Düşlerim mi hafız, söyle düşlerim mi
kalemimi d/işleyip de hayatın tadını çıkaramadığıma da kani iken insanlar ve
hayatın da insanların da adı çıkmışken?
Sevgiyle diktiğim bir mintanı dün
paramparça ettiler ve aşkla b/ağlandığım kadar hayata ve yazmaya coşkumu ve de
bir ismimi bana çok g/ördüler…
Eğreti zaman.
Muğlak insanlar.
Ve gölgelenmiş aşklar mezarlığı…
Aşkla geldim yine yamacına, hafız ve
diklendiği kadar iblisi ben biteviye dikiyorum söküklerimi…
Ah, hafız nereden başlasam ki?
Misal.
İsmim insanların çığırdığı.
Mikado çöpleri gibi dağınık
duygularım…
Ve işte ölü dünün yatağını toplamak
adına başladım yine yeni bir yolculuğa.
Yağmalandığım kadar yağıyorum ve
anlamsızlığın karekökünde aşkın da yüzölçümünde yüz görümü sevdalar dikiyorum
b/atıl yüreklere.
Ç/ağladığım kadar da mutluyum ve ben
acımı da dik başlılığım da direncimi de seviyorum en az seni sevdiğim kadar.

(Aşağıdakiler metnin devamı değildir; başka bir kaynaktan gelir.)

-- ==== Sys2Proof/Machine/Timers.lean ====
section
/-! DEFINITION. Chapters 18 and 19: GPIO levels, timer units, event channels and praline cells. -/
namespace Sys2Proof.Machine

/-! ### GPIO levels (R427, R467, R469, R483, R484) -/

/-- PAD_OUT as it reaches the pads: the frozen copy while the GPIO latches hold. -/
def State.padOut (s : State) : Word :=
  match s.pad.gpioHold with
  | some (o, _) => o
  | none => s.reg PAD_OUT.addr

/-- PAD_CFGk as it reaches the pad. -/
def State.padCfg (s : State) (k : Nat) : Word :=
  match s.pad.gpioHold with
  | some (_, cs) => cs.getD k 0
  | none => s.reg (PAD_CFG.addr k)

/-- The level of GPIO `k` after its synchroniser: 0 while VIOOK is 0; low where HIF drives attention on it; an output's own
level, where an open-drain output only pulls low; else the level from outside. -/
def State.gpioLevel (s : State) (k : Nat) : Bool :=
  let ext := bitOf s.pad.ext.toNat k
  let cfg := s.padCfg k
  let func := fieldOf cfg 8 3
  if !s.pad.vioOk then false
  else if s.bit PAD_STAT.ATTN && decide (s.get HIF_CTRL.ATTNGPIO = k) then false
  else if s.bit HIF_CTRL.ATTNEN && decide (s.get HIF_CTRL.ATTNGPIO = k) then ext
  else if func = 1 ∨ func = 2 then
    if !bitOf s.padOut.toNat k then false else if fieldOf cfg 0 1 = 1 then ext else true
  else ext

/-- A change to the pads: every GPIO whose level it moves pulses its edge producer (R452, R484). -/
def State.withPads (s : State) (f : State → State) : State :=
  let s' := f s
  s'.each (List.range 32) (fun t k =>
    if s'.gpioLevel k = s.gpioLevel k then t
    else t.pulse (if s'.gpioLevel k then 0x20 + k else 0x40 + k))

/-- GPIO_EDGE (R452). -/
def execGpioEdge (k : Fin 32) (level : Bool) (s : State) : Host.Outcome State Fault Refusal :=
  .next (s.withPads (fun s => { s with pad := { s.pad with ext := putField s.pad.ext k.val 1 (b2n level) } }))

/-- R484: the bits of PAD_OUT that events have inverted in this clock. -/
def State.toggled (s : State) : Word := if s.pad.tog.1 = s.clk then s.pad.tog.2 else 0

/-- R484: a write of PAD_OUT, PAD_OUTSET or PAD_OUTCLR changes the bits of `mask`; `v` is the new PAD_OUT. A toggle in the same
clock is applied to what is written. -/
def State.padWrite (s : State) (mask v : Word) : State :=
  s.withPads (fun s => s.setReg PAD_OUT.addr ((((s.reg PAD_OUT.addr ^^^ s.toggled) &&& ~~~mask) ||| (v &&& mask)) ^^^ s.toggled))

/-- R483: the word PAD_CFGk stores: FUNC 3 to 7 and PULL 3 store 0. -/
def padCfgWord (w : Word) : Word :=
  let w := if fieldOf w 8 3 ≥ 3 then putField w 8 3 0 else w
  if fieldOf w 4 2 = 3 then putField w 4 2 0 else w

/-- R453, R484: an event at consumer 0x60 + k toggles the output while FUNC is 2. -/
def State.padToggle (s : State) (k : Nat) : State :=
  if s.get (PAD_CFG.FUNC k) = 2 then
    let b := BitVec.ofNat 32 (2 ^ k)
    let s := s.withPads (fun s => s.setReg PAD_OUT.addr (s.reg PAD_OUT.addr ^^^ b))
    { s with pad := { s.pad with tog := (s.clk, s.toggled ^^^ b) } }
  else s

/-! ### Timer units (R442 to R450) -/

/-- R449: unit `n` heads a chained pair. -/
def State.chained (s : State) (n : Nat) : Bool := decide (n % 2 = 0) && s.bit (TMR_CFG.CHAIN n)

/-- R449: unit `n` is the odd unit of a chained pair, whose CFG and CTRL are ignored. -/
def State.tmrFollower (s : State) (n : Nat) : Bool := decide (n % 2 = 1) && s.bit (TMR_CFG.CHAIN (n - 1))

/-- A value of unit `n`, with the odd unit's half above it where the unit heads a pair. -/
def State.pairVal (s : State) (n : Nat) (f : Nat → Nat) : Nat :=
  if s.chained n then f n + 2 ^ 32 * f (n + 1) else f n

/-- The unit's live count. -/
def State.tmrCount (s : State) (n : Nat) : Nat := s.pairVal n (fun k => (vget s.tmr k).cnt.toNat)

/-- The unit's PERIOD. -/
def State.tmrPeriod (s : State) (n : Nat) : Nat := s.pairVal n (fun k => s.get (TMR_PERIOD.VALUE k))

/-- The unit's CMP. -/
def State.tmrCmp (s : State) (n : Nat) : Nat := s.pairVal n (fun k => s.get (TMR_CMP.VALUE k))

/-- One unit changed. -/
def State.modTmr (s : State) (n : Nat) (f : TmrUnit → TmrUnit) : State := { s with tmr := vmod s.tmr n f }

/-- The count replaced. -/
def State.setCount (s : State) (n v : Nat) : State :=
  let s' := s.modTmr n (fun u => { u with cnt := BitVec.ofNat 32 v })
  if s.chained n then s'.modTmr (n + 1) (fun u => { u with cnt := BitVec.ofNat 32 (v / 2 ^ 32) }) else s'

/-- R446: the read latch takes the count, and STALE clears. -/
def State.tmrLatch (s : State) (n : Nat) : State :=
  let s' := s.modTmr n (fun u => { u with latch := u.cnt })
  let s' := if s.chained n then s'.modTmr (n + 1) (fun u => { u with latch := u.cnt }) else s'
  s'.set (TMR_STAT.STALE n) 0

/-- RUN and STAT.RUNNING. -/
def State.setRun (s : State) (n : Nat) (b : Bool) : State :=
  (s.set (TMR_CTRL.RUN n) (b2n b)).set (TMR_STAT.RUNNING n) (b2n b)

/-- R444: stop. -/
def State.tmrStop (s : State) (n : Nat) : State := (s.setRun n false).tmrLatch n

/-- R444: clear. -/
def State.tmrClear (s : State) (n : Nat) : State := (s.setCount n 0).modTmr n (fun u => { u with residue := 0 })

/-- R443: a compare match or an end of period: the event bit and the producer. -/
def State.tmrCmpEvent (s : State) (n : Nat) : State := (s.raise ⟨TMR_EVT.addr, n, 1⟩).pulse (8 + n)

/-- R443: a WRAP event. -/
def State.tmrWrapEvent (s : State) (n : Nat) : State := (s.raise ⟨TMR_EVT.addr, 8 + n, 1⟩).pulse (0x10 + n)

/-- R443: one tick of a running unit, judged against a PERIOD and a CMP. -/
def State.tmrTick (s : State) (n period cmp : Nat) : State :=
  let c := s.tmrCount n
  if c < period then
    let s := s.setCount n (c + 1)
    if c + 1 = cmp then s.tmrCmpEvent n else s
  else if s.bit (TMR_CTRL.ONESHOT n) then (s.tmrStop n).tmrWrapEvent n
  else
    let s := (s.setCount n 0).tmrWrapEvent n
    if cmp = 0 then s.tmrCmpEvent n else s

/-- R445: the unit's gate is open. -/
def State.gateOpen (s : State) (n : Nat) : Bool :=
  let src := s.get (TMR_CFG.GATESRC n)
  let sel := s.get (TMR_CFG.GATESEL n)
  if src = 1 then s.gpioLevel sel != s.bit (TMR_CFG.GATEINV n)
  else if src = 2 then s.bit (EVR_PCSTAT.OUT sel) != s.bit (TMR_CFG.GATEINV n)
  else true

/-- R442, R445: a source period reaches the prescaler. -/
def State.tmrPeriodTick (s : State) (n period cmp : Nat) : State :=
  if s.bit (TMR_CTRL.RUN n) && s.gateOpen n then
    let r := (vget s.tmr n).residue + 1
    if s.get (TMR_CFG.PRE n) < r then (s.modTmr n (fun u => { u with residue := 0 })).tmrTick n period cmp
    else s.modTmr n (fun u => { u with residue := r })
  else s

/-- R442: the unit's clock source is present. CLKSRC 3 counts events, not a clock. -/
def State.tmrSource (s : State) (n : Nat) : Bool :=
  let c := s.get (TMR_CFG.CLKSRC n)
  s.dOn 28 && !s.tmrFollower n &&
    (decide (c = 0) || (decide (c = 1) && !s.holdover) || (decide (c = 2) && s.bit SYS_CLKSTAT.SLOWOK))

/-- R444, R447, R453: one source period: a waiting CLR zeroes the count in place of counting, a waiting STOP acts after the
count, a waiting START from the next period on. -/
def State.tmrSourcePeriod (s : State) (n period cmp : Nat) : State :=
  let u := vget s.tmr n
  let s := if u.pendClr then s.tmrClear n else s.tmrPeriodTick n period cmp
  let s := if u.pendStop then s.tmrStop n else s
  let s := if u.pendStart then s.setRun n true else s
  s.modTmr n (fun u => { u with pendStart := false, pendStop := false, pendClr := false })

/-- R444: a write of TMR_CTRLn: RUN and ONESHOT are stored, then SNAP and CLR act. -/
def State.tmrCtrl (s : State) (n : Nat) (w : Word) : State :=
  let s := s.set (TMR_CTRL.ONESHOT n) (fieldOf w 30 1)
  if s.tmrFollower n then s.set (TMR_CTRL.RUN n) (fieldOf w 31 1)
  else
    let run := s.bit (TMR_CTRL.RUN n)
    let s := if fieldOf w 31 1 = 1 then s.setRun n true else if run then s.tmrStop n else s
    let s := if fieldOf w 2 1 = 1 then s.tmrLatch n else s
    if fieldOf w 1 1 = 1 then s.tmrClear n else s

/-- R444, R449: a write of TMR_CNTn. While the unit runs it is ignored; a pair takes both halves at the upper word. -/
def State.tmrCountWrite (s : State) (n : Nat) (w : Word) : State :=
  if s.chained n then { s with sys := { s.sys with held := aput s.sys.held (TMR_CNT.addr n) w } }
  else if s.tmrFollower n then
    let lo := (aget s.sys.held (TMR_CNT.addr (n - 1))).getD (vget s.tmr (n - 1)).cnt
    let s := { s with sys := { s.sys with held := adel s.sys.held (TMR_CNT.addr (n - 1)) } }
    if s.bit (TMR_CTRL.RUN (n - 1)) then s else s.setCount (n - 1) (lo.toNat + 2 ^ 32 * w.toNat)
  else if s.bit (TMR_CTRL.RUN n) then s
  else s.setCount n w.toNat

/-- R446: what a read of TMR_CNTn returns. -/
def State.tmrCountRead (s : State) (n : Nat) : Word :=
  let head := if s.tmrFollower n then n - 1 else n
  if s.bit (TMR_CTRL.RUN head) then (vget s.tmr n).latch else (vget s.tmr n).cnt

/-- A value in a register of unit `n`, with the upper half in the odd unit's register where the unit heads a pair. -/
def State.setPair (s : State) (n v : Nat) (r : Nat → Nat) : State :=
  let s' := s.setReg (r n) (BitVec.ofNat 32 v)
  if s.chained n then s'.setReg (r (n + 1)) (BitVec.ofNat 32 (v / 2 ^ 32)) else s'

/-- R448: a capture. -/
def State.tmrCapture (s : State) (n : Nat) (rising : Bool) : State :=
  let c := s.tmrCount n
  let s := s.tmrLatch n
  if rising then
    let s := if s.bit (TMR_STAT.RVALID n) then s.raise (TMR_STAT.CAPOVR n) else s
    let s := (s.setPair n c TMR_CAPR.addr).set (TMR_STAT.RVALID n) 1
    s.modTmr n (fun u => { u with rose := true })
  else
    let s := if s.bit (TMR_STAT.FVALID n) then s.raise (TMR_STAT.CAPOVR n) else s
    let s := (s.setPair n c TMR_CAPF.addr).set (TMR_STAT.FVALID n) 1
    let s := if (vget s.tmr n).rose then
        let m := s.tmrPeriod n + 1
        let r := s.pairVal n (fun k => s.get (TMR_CAPR.VALUE k))
        (s.setPair n ((c + m - r % m) % m) TMR_WIDTH.addr).raise ⟨TMR_EVT.addr, 16 + n, 1⟩
      else s
    s.modTmr n (fun u => { u with rose := false })

/-- TIMER_CAPTURE (R448). -/
def execTimerCapture (n : Fin 8) (rising : Bool) (s : State) : Host.Outcome State Fault Refusal :=
  .next (if s.dOn 28 && !s.tmrFollower n.val && decide (s.get (TMR_CFG.CAPSRC n.val) ≠ 0) then
    s.tmrCapture n.val rising else s)

/-- R450: the advance of an ELAPSED unit by `n` SLOW ticks of sleep. -/
def State.tmrSleepAdvance (s : State) (u n : Nat) : State :=
  if s.bit (TMR_CFG.ELAPSED u) && decide (s.get (TMR_CFG.CLKSRC u) = 2) && decide (s.get (TMR_CFG.GATESRC u) = 0) &&
      s.bit (TMR_CTRL.RUN u) && !s.tmrFollower u then
    let pre := s.get (TMR_CFG.PRE u) + 1
    let tot := (vget s.tmr u).residue + n
    let ticks := tot / pre
    let c := s.tmrCount u
    let p := s.tmrPeriod u
    let cmp := s.tmrCmp u
    let s := s.modTmr u (fun t => { t with residue := tot % pre })
    if s.bit (TMR_CTRL.ONESHOT u) then
      let ends := decide (p ≤ c + ticks)
      let c' := if ends then p else c + ticks
      let s := s.setCount u c'
      let cross := decide (c < cmp) && decide (cmp ≤ c')
      let s := if ends then (s.tmrStop u).tmrWrapEvent u else s
      let s := if cross then s.tmrCmpEvent u else s
      if ends || cross then s.raise (TMR_STAT.SLPCROSS u) else s
    else
      let wraps := (c + ticks) / (p + 1)
      let s := (s.setCount u ((c + ticks) % (p + 1))).set (TMR_STAT.SLPWRAP u) (min 255 wraps)
      let cross := decide (cmp ≤ p) && decide ((cmp + (p + 1) - (c + 1) % (p + 1)) % (p + 1) + 1 ≤ ticks)
      let s := if 0 < wraps then s.tmrWrapEvent u else s
      let s := if cross then s.tmrCmpEvent u else s
      if decide (0 < wraps) || cross then s.raise (TMR_STAT.SLPCROSS u) else s
  else s

/-! ### Praline cells (R457) -/

/-- The input a selector names. -/
def State.pcInput (s : State) (sel : Nat) : Bool :=
  if sel < 0x40 then s.evr.transit.any (fun p => decide (p.1 = sel) && decide (p.2 = s.clk))
  else if sel < 0x60 then s.gpioLevel (sel - 0x40)
  else if sel < 0x70 then s.bit (EVR_PCSTAT.OUT (sel - 0x60))
  else decide (sel = 0x7F)

/-- The look-up index of a cell now. -/
def State.pcIndex (s : State) (c : Nat) : Nat :=
  8 * b2n (s.pcInput (s.get (EVR_PCIN.IN3 c))) + 4 * b2n (s.pcInput (s.get (EVR_PCIN.IN2 c))) +
    2 * b2n (s.pcInput (s.get (EVR_PCIN.IN1 c))) + b2n (s.pcInput (s.get (EVR_PCIN.IN0 c)))

/-- PRALINE_OUTPUT_CHANGE (R457): the output takes the look-up result and produces its edge. -/
def execPralineOutputChange (c : Fin 16) (s : State) : Host.Outcome State Fault Refusal :=
  .next (
    let r := bitOf (s.get (EVR_PCTAB.TABLE c.val)) (s.pcIndex c.val)
    if !s.dOn 28 || r == s.bit (EVR_PCSTAT.OUT c.val) then s
    else (s.set (EVR_PCSTAT.OUT c.val) (b2n r)).pulse (if r then 0x60 + c.val else 0x70 + c.val))

/-! ### Channels (R451, R453 to R456) -/

/-- The domain of a consumer input (R453). -/
def consumerDomain (c : Nat) : Nat :=
  if 0x40 ≤ c ∧ c < 0x50 then c - 0x40 else if c = 0x50 then 16 else if c = 0x51 then 17 else 28

/-- A channel's flag set. -/
def State.evFlag (s : State) (k : Nat) : State :=
  if k < 32 then s.raise ⟨EVR_FLAGL.addr, k, 1⟩ else s.raise ⟨EVR_FLAGH.addr, k - 32, 1⟩

/-- A channel's held bit. -/
def State.evHeld (s : State) (k : Nat) : Bool :=
  if k < 32 then bitOf (s.get EVR_HELDL.HELD) k else bitOf (s.get EVR_HELDH.HELD) (k - 32)

/-- A channel's held bit set or cleared. -/
def State.setHeld (s : State) (k : Nat) (b : Bool) : State :=
  if k < 32 then s.set ⟨EVR_HELDL.addr, k, 1⟩ (b2n b) else s.set ⟨EVR_HELDH.addr, k - 32, 1⟩ (b2n b)

/-- R455: an event merges with another. -/
def State.coalesce (s : State) : State := (s.inc EVR_COALCNT.COUNT).raise EVR_EVT.COALESCED

/-- R455: an event met a busy input. -/
def State.overrun (s : State) (c : Nat) : State :=
  (s.raise ⟨EVR_OVR.addr (c / 32), c % 32, 1⟩).raise EVR_EVT.OVERRUN

/-- R454: a write of EVR_CHCTLk with FIRE 1 puts one event on the channel; one on a channel with EN 0 is lost. -/
def State.chctl (s : State) (k : Nat) (w : Word) : State :=
  let s := s.set (EVR_CHCTL.EN k) (fieldOf w 31 1)
  if fieldOf w 0 1 = 1 ∧ s.bit (EVR_CHCTL.EN k) then s.enterEvent k else s

/-- R453: an event at one of a timer's inputs. START, STOP and CLR wait for the unit's next source period, or act at once
where events are the clock. -/
def State.tmrInput (s : State) (n kind : Nat) : State :=
  let ev := decide (s.get (TMR_CFG.CLKSRC n) = 3)
  if s.tmrFollower n then s
  else if kind = 0 then (if ev then s.setRun n true else s.modTmr n (fun u => { u with pendStart := true }))
  else if kind = 1 then
    (if ev then (if s.bit (TMR_CTRL.RUN n) then s.tmrStop n else s) else s.modTmr n (fun u => { u with pendStop := true }))
  else if kind = 2 then (if ev then s.tmrClear n else s.modTmr n (fun u => { u with pendClr := true }))
  else if kind = 3 then s.tmrLatch n
  else if ev then s.tmrPeriodTick n (s.tmrPeriod n) (s.tmrCmp n) else s

/-- R453: whether a timer input is busy. -/
def State.tmrBusy (s : State) (n kind : Nat) : Bool :=
  let u := vget s.tmr n
  if kind = 0 then u.pendStart else if kind = 1 then u.pendStop else if kind = 2 then u.pendClr else false

end Sys2Proof.Machine
end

Bak sadece gözlerimin içine bak:
Baktın ki olmadı o halde yazdıklarımı
oku ve dinle içimde annesine ninni söyleyen çocuğu…
Anne de dendi mi ki hele akan sular
duruyor oysaki ben bir şelale gibi bir ç/ağlayan gibi akmaya da sevmeye de
yazmaya da doyamıyorum.
Benim bir mahlasım yok, sevgili hafız
aslına bakarsan beni yok sayıyor cihan bir o kadar varlığıma da kani ve razı
iken ve işte insan sevgimle çıkıp da yola Rabbime kavuştuğumdan bu yana
mutluyum.
Allah rızası için sevmek ve yazmak,
nedir bilir misin?
Elbette bilirsin çünkü sen de ben
gibisin.
Çığırtkan bir atmosfer ve suskun bir
cihan.
Bak, börtü böcek severken beni ben
hali hazırda evrene bir şeyler sunmak adına telaşla sevgiyle koşup da…
Düşmek de olası yere ama kaldıran
biri var illa ki.
Annemin kalbi bende atarken benim
kalbimse yazdıklarımda atarken bir ederim var yok tartışılır elbet lakin
mevcudiyetim de ayan beyan ortada ve asla sahiplenmediğim bir mahlas olsa bile
dostlarımın bana taktıkları ismi ve mahlası da yüreğimle seviyorum ve evet:
Ben hüzün şairiyim.
Göğün tepesine otağı kurmuş bir kuş
sürüsü gibi iken de sözcüklerim ve renkten renge girerken insanlar ben hala
beyaz ve masum kalmanın keyfini çıkarıyorum.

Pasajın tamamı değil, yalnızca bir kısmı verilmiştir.